/-- HOBBLE_RESTORE_DONE (R486): both copies as the running image in MRAM has them. [DESIGN CHOICE, log entry 126] -/
def execHobbleRestoreDone (s : State) : Host.Outcome State Fault Refusal :=
  if !s.isSet HOB_STATUS_restoring then .next s
  else
    .next ((s.loadHobble ((s.slotImg (s.isSet GLB_IMAGE_STATUS_slot)).body 4)).fset HOB_STATUS_restoring 0)

end Sys2Proof.Machine
end

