-- ==== Sys2Proof/Machine/Dispatch.lean ====
section
/-!
DEFINITION. Every command goes to its one meaning.
-/

namespace Sys2Proof.Machine
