/-- TRIGGER_TARGET_COMMIT, TRIGGER_FIRE and GPIO_PULSE_END (R343 to R347): a comparator whose time has come counts, reaches
the Coursers that select it, and is then disabled or set beyond the time; outside a guard that it needs it neither counts
nor reaches a Courser; a pin falls once no pulse drives it. CAPTURE_EDGE, CAPTURE_FIFO_POP, PTP_FIFO_POP and
TIME_CAPTURE_READ (R340, R348, R357, R358): an edge that is selected enters a FIFO that has room, with the time at which
it reached the pin; reading the last word of an entry takes it out; a read of a domain's time captures it for its
requester. Where the specification leaves room, it follows the model's own reading in log entries 53, 91 and 92. -/
def Obligations.TriggersAndCaptures : Prop :=
  (∀ (s : State) (n : Nat), n < 32 →
     (∀ r hi, s.privileged r = true → Completes (.triggerTargetCommit r n hi) s fun t =>
       look zero t.trigTarget n = hi.toNat * 2 ^ 32 + (s.reg (TMB_TRIG_TGT_LO n)).toNat) ∧
     (s.isSet (TMB_TRIG_CTRL_enable n) = true → look zero s.trigTarget n ≤ s.timeNs (s.fget (TMB_TRIG_CTRL_domain n)) →
       (s.isSet (TMB_TRIG_CTRL_need_guard n) = false ∨ s.inside (s.fget (TMB_TRIG_CTRL_domain n)) = true →
         Completes (.triggerFire n) s fun t =>
           (t.reg (TMB_TRIG_COUNT n)).toNat = min ((s.reg (TMB_TRIG_COUNT n)).toNat + 1) 0xFFFFFFFF ∧
           (∀ k, k < 128 → bitOf (s.reg (CRS_CTRIG (k / 8) (k % 8))).toNat n = true → (s.crs k).named = true →
             (t.crs k).trig = true) ∧
           (if s.reg (TMB_TRIG_PERIOD n) = 0 then t.isSet (TMB_TRIG_CTRL_enable n) = false
             else s.timeNs (s.fget (TMB_TRIG_CTRL_domain n)) < look zero t.trigTarget n)) ∧
       (s.isSet (TMB_TRIG_CTRL_need_guard n) = true → s.inside (s.fget (TMB_TRIG_CTRL_domain n)) = false →
         Completes (.triggerFire n) s fun t =>
           t.reg (TMB_TRIG_COUNT n) = s.reg (TMB_TRIG_COUNT n) ∧ t.teams = s.teams ∧ t.conv = s.conv)) ∧
     (s.pulsing n = true → Completes (.gpioPulseEnd n) s fun t =>
       t.pulsing n = false ∧ t.regs = s.regs ∧
       (t.pinHigh (s.fget (TMB_TRIG_CTRL_gpio n)) = false → s.isSet (TMB_TRIG_CTRL_pulse_en n) = true →
         t.out = .gpio (s.fget (TMB_TRIG_CTRL_gpio n)) false :: s.out) ∧
       (t.pinHigh (s.fget (TMB_TRIG_CTRL_gpio n)) = s.pinHigh (s.fget (TMB_TRIG_CTRL_gpio n)) → t.out = s.out))) ∧
  (∀ (s : State) (r : Requester),
     (∀ k rising age, k < 16 → s.isSet (TMB_CAP_CTRL_enable k) = true →
       bitOf (s.fget (TMB_CAP_CTRL_edge k)) (if rising then 0 else 1) = true → (s.captureFifo k).length < 4 →
       Completes (.captureEdge k rising age) s fun t =>
         t.captureFifo k = s.captureFifo k ++ [s.timeNs (s.fget (TMB_CAP_CTRL_domain k)) - age] ∧
         t.fget (TMB_CAP_STATUS_level k) = (s.captureFifo k).length + 1) ∧
     (∀ k, k < 16 → (s.ownerOf r).isSome = true → Completes (.captureFifoPop r k) s fun t =>
       t.captureFifo k = (s.captureFifo k).drop 1 ∧ t.out = .read r (s.reg (TMB_CAP_TS_HI k)) :: s.out) ∧
     (∀ n tx, portPresent s.variant n = true → (s.ownerOf r).isSome = true → Completes (.ptpFifoPop r n tx) s fun t =>
       t.ptpFifo n tx = (s.ptpFifo n tx).drop 1 ∧
       t.out = .read r (s.reg (if tx then TMB_PTP_TX n 2 else TMB_PTP_RX n 2)) :: s.out) ∧
     (∀ d, d < 4 → (s.ownerOf r).isSome = true → Completes (.timeCaptureRead r d) s fun t =>
       look zero t.timeCapture (4 * requesterIndex r + d) = s.timeNs d ∧ t.out = .read r (word (s.timeNs d)) :: s.out ∧
       t.regs = s.regs))

/-! ### Switch core, traffic control and forwarding (R184 to R267) -/

/-- SCHEDULER_MATCHING, POINTER_SWEEP_END, PARITY_WINDOW_END and HOL_STALL (R225, R230, R231, R233, R235, R239, R245): the one
pair that a matching accepts moves the pointers past itself, takes the head frame of its VOQ, writes it to its egress
store and frees it with its last cell; a sweep and a parity window end their causes; a stalled head is marked and raised.
Where the specification leaves room, it follows the model's own reading in log entries 65, 66 and 67. -/
def Obligations.SwitchScheduling : Prop :=
  ∀ s : State,
    (∀ p o c q id rest st, s.memOk = true → s.coreOn = true → s.isSet SWC_SCHED_STATUS_mode = false → s.anyCause = false →
      s.fget SWC_SCHED_STATUS_parity_left = 0 → s.pairs = [] → s.newPairs = [(p, o, c)] → p < 32 → o < 32 → o ≠ 26 →
      c < 8 → 16 ≤ q → (st.frame.lane = true → q < 64) → s.voq (voqKey p o c) = id :: rest → s.storedAt id = some st → st.outs = [(o, [q])] →
      st.cells = 1 → st.arriving = false → (s.owner st.frame.owner).keyValid = true →
      (s.owner st.frame.owner).keyDraw = st.epoch → Completes (.schedulerMatching none none false) s fun t =>
        t.voq (voqKey p o c) = rest ∧ t.storedAt id = none ∧ t.pair o = none ∧
        t.egressQ (egressKey q st.cls) =
          s.egressQ (egressKey q st.cls) ++ [{ st.frame with out := q, cls := st.cls, sid := some id }] ∧
        look (fun _ => 0) t.grantPtr o = (p + 1) % 32 ∧ look (fun _ => 0) t.acceptPtr p = (o + 1) % 32) ∧
    (s.isSet SWC_SCHED_STATUS_sweep_busy = true → Completes .pointerSweepEnd s fun t =>
      t.isSet SWC_SCHED_STATUS_sweep_busy = false ∧ t.isSet SWC_SCHED_STATUS_cause_init = false ∧ t.stored = s.stored ∧
      (s.isSet SWC_SCHED_STATUS_cause_init = true → t.grantPtr = s.grantPtr ∧ t.acceptPtr = s.acceptPtr)) ∧
    (s.isSet SWC_SCHED_STATUS_cause_parity = true → s.fget SWC_SCHED_STATUS_parity_left ≤ 1 →
      Completes .parityWindowEnd s fun t =>
        t.isSet SWC_SCHED_STATUS_cause_parity = false ∧ t.fget SWC_SCHED_STATUS_parity_left = 0) ∧
    (∀ p o c id rest st, s.fget SWC_STALL_LIMIT_limit ≠ 0 → p < 32 → o < 32 → c < 8 → s.voq (voqKey p o c) = id :: rest →
      s.storedAt id = some st → st.stalled = false → Completes (.holStall p o c) s fun t =>
        t.storedAt id = some { st with stalled := true } ∧ t.isSet (pendFld 968) = true ∧ t.voqs = s.voqs)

------------------------------------------------------------------------

What you have to do =
Take the line above containing "R245): the one", the line containing "66 and 67. -/", and all lines in between, and copy them exactly without anything else.

Output below =
/-- SCHEDULER_MATCHING, POINTER_SWEEP_END, PARITY_WINDOW_END and HOL_STALL (R225, R230, R231, R233, R235, R239, R245): the one
pair that a matching accepts moves the pointers past itself, takes the head frame of its VOQ, writes it to its egress
store and frees it with its last cell; a sweep and a parity window end their causes; a stalled head is marked and raised.
Where the specification leaves room, it follows the model's own reading in log entries 65, 66 and 67. -/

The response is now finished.